## Problem to work on
Write out the data below exactly, beginning with the first line and ending once the line that has "t := if_pos h" is written.

#### Excerpted data ####

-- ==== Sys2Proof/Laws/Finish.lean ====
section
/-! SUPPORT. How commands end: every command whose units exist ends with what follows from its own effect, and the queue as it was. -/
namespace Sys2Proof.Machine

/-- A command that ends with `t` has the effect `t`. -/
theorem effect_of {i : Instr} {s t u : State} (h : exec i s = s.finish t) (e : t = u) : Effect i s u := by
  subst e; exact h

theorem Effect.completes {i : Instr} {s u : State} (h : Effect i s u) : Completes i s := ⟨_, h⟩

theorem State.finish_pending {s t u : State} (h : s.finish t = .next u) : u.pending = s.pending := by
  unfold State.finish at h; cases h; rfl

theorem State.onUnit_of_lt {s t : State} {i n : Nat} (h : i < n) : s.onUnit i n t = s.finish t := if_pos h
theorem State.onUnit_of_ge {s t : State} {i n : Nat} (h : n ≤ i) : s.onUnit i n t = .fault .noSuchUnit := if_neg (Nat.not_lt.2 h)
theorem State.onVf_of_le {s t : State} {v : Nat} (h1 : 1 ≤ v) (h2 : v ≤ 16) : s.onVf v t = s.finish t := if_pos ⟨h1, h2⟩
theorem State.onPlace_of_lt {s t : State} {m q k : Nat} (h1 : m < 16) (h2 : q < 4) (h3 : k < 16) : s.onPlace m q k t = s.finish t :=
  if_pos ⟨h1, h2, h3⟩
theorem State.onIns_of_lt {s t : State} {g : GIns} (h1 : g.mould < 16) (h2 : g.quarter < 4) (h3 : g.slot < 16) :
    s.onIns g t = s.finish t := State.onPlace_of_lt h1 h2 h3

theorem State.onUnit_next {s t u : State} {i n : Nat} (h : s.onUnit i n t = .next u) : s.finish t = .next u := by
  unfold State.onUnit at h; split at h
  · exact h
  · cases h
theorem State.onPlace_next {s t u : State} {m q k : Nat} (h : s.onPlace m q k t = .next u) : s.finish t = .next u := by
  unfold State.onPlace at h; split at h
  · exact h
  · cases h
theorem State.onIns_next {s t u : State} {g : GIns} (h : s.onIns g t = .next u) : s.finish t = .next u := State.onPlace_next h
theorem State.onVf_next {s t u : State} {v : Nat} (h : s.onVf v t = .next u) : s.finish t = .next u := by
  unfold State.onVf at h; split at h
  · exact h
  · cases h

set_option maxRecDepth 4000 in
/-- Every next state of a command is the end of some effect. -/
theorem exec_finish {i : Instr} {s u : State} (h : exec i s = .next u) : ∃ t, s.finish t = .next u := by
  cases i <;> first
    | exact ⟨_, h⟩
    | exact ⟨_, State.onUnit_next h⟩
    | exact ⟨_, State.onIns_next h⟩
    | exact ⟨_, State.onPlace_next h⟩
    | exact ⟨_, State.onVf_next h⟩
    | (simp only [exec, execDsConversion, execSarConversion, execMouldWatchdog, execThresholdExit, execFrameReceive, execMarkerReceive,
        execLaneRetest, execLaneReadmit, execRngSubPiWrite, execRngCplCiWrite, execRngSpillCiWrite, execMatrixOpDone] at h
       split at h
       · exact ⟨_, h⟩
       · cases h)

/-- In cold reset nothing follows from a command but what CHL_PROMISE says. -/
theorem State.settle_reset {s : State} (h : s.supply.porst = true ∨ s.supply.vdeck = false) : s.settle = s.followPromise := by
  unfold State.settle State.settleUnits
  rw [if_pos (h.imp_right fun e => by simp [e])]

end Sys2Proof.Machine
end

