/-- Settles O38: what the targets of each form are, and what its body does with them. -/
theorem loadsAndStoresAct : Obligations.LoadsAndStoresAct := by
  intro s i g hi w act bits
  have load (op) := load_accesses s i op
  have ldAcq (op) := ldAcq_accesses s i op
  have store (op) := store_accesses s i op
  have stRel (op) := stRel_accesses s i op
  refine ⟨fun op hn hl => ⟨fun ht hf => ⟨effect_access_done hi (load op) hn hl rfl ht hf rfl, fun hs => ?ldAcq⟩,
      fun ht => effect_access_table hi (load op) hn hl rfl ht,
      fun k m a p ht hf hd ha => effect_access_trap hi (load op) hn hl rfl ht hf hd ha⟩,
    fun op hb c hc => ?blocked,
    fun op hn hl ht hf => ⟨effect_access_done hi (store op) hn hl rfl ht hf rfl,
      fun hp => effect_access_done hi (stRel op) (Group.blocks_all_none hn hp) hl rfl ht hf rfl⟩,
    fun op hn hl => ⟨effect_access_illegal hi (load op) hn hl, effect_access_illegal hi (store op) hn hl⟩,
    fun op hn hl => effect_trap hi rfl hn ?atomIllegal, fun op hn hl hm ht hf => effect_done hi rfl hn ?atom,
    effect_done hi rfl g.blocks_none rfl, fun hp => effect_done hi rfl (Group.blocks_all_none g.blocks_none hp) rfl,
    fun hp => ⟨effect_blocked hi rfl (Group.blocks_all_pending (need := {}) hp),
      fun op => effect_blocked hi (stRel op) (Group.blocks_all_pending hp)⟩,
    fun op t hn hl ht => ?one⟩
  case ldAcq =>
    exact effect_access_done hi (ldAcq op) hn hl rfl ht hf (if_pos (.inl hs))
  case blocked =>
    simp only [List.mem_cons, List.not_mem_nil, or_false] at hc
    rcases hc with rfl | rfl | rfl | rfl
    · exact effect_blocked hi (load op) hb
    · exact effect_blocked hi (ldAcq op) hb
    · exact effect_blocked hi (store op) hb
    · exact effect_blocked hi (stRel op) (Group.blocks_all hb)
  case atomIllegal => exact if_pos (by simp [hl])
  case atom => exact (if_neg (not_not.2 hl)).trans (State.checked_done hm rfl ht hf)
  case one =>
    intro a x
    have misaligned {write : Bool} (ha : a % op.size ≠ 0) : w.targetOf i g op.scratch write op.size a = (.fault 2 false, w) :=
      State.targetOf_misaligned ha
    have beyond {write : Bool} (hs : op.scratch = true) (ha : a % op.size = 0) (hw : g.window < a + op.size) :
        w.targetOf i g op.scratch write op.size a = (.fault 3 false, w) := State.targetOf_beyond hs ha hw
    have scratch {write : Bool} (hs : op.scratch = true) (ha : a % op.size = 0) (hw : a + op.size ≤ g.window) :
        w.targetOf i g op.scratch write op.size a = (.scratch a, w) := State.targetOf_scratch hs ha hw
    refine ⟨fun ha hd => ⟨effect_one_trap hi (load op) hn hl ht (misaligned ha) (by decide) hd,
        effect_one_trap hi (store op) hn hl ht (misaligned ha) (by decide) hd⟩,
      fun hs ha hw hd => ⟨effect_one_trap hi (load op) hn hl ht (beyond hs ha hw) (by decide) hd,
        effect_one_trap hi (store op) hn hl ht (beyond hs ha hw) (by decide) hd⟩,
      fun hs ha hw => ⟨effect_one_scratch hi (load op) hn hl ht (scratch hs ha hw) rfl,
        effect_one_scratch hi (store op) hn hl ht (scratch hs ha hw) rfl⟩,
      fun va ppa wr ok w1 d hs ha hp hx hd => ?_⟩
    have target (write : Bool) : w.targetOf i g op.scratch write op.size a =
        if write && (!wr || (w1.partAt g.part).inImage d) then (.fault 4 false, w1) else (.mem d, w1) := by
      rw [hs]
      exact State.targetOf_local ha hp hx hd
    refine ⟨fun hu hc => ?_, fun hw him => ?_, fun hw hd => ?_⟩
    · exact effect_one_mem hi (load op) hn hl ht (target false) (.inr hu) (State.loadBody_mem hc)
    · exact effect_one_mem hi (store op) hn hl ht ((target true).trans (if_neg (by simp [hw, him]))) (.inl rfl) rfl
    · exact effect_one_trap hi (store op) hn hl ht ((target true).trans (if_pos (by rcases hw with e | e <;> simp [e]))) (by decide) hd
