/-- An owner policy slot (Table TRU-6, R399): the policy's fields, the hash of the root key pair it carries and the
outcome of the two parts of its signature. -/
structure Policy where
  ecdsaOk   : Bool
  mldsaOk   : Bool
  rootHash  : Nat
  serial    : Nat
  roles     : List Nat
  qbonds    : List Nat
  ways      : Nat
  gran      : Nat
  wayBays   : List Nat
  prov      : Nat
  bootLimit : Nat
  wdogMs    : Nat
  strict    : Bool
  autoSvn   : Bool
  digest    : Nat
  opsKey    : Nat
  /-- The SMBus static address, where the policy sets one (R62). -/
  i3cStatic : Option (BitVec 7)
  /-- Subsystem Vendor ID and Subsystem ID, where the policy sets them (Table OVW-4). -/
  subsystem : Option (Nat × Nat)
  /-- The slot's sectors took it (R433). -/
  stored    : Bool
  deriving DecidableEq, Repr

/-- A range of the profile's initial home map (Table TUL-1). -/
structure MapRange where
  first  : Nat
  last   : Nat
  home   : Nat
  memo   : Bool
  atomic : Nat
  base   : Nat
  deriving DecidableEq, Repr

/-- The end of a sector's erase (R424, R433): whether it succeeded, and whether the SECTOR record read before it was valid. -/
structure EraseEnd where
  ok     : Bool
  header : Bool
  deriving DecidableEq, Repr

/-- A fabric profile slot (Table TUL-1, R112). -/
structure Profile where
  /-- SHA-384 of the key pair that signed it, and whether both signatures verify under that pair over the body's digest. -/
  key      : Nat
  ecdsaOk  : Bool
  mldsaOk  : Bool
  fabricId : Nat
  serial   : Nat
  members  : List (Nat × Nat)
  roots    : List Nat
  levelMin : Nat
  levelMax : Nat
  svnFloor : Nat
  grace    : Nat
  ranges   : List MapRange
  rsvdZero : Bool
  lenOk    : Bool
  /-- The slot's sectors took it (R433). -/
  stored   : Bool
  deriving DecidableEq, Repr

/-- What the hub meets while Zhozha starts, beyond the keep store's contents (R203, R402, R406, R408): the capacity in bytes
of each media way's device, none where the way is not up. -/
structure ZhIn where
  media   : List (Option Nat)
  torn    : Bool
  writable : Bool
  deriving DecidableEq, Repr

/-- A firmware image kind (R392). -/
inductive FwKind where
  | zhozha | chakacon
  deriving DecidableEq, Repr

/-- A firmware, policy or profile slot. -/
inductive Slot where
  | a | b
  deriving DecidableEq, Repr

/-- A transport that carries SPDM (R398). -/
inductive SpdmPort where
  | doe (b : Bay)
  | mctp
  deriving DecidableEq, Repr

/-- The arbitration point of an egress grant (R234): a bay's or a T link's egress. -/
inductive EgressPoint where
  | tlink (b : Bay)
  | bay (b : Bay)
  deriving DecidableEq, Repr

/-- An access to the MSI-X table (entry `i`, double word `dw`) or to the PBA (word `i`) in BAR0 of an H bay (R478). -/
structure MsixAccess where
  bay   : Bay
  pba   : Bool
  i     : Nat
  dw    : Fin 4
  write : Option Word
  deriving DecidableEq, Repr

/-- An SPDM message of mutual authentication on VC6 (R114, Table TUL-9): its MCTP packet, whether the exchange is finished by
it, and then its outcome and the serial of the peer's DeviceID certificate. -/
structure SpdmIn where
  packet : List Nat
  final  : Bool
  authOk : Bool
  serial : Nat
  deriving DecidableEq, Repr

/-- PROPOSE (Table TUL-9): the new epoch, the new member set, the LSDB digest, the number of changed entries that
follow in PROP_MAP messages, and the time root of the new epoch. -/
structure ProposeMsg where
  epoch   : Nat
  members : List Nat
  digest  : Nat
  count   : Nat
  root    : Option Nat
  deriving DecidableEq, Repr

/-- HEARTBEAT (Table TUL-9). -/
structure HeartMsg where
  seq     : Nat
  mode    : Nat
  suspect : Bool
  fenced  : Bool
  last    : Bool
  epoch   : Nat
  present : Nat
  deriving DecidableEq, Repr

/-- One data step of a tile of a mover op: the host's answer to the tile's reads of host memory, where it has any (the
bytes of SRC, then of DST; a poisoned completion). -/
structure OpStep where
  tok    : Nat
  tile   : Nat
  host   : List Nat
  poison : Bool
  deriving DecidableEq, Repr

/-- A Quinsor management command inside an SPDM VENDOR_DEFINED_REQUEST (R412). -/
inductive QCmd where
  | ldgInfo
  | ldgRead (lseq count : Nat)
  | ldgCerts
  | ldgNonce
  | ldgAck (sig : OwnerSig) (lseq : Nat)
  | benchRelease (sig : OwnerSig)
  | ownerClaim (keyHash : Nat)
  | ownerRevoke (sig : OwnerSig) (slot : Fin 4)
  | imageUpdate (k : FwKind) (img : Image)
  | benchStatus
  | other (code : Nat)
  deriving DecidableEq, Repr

####

## Task response
-- ==== Sys2Proof/Laws/Finish.lean ====
section
/-! SUPPORT. How commands end: every command whose units exist ends with what follows from its own effect, and the queue as it was. -/
namespace Sys2Proof.Machine

/-- A command that ends with `t` has the effect `t`. -/
theorem effect_of {i : Instr} {s t u : State} (h : exec i s = s.finish t) (e : t = u) : Effect i s u := by
  subst e; exact h

theorem Effect.completes {i : Instr} {s u : State} (h : Effect i s u) : Completes i s := ⟨_, h⟩

theorem State.finish_pending {s t u : State} (h : s.finish t = .next u) : u.pending = s.pending := by
  unfold State.finish at h; cases h; rfl

theorem State.onUnit_of_lt {s t : State} {i n : Nat} (h : i < n) : s.onUnit i n t = s.finish t := if_pos h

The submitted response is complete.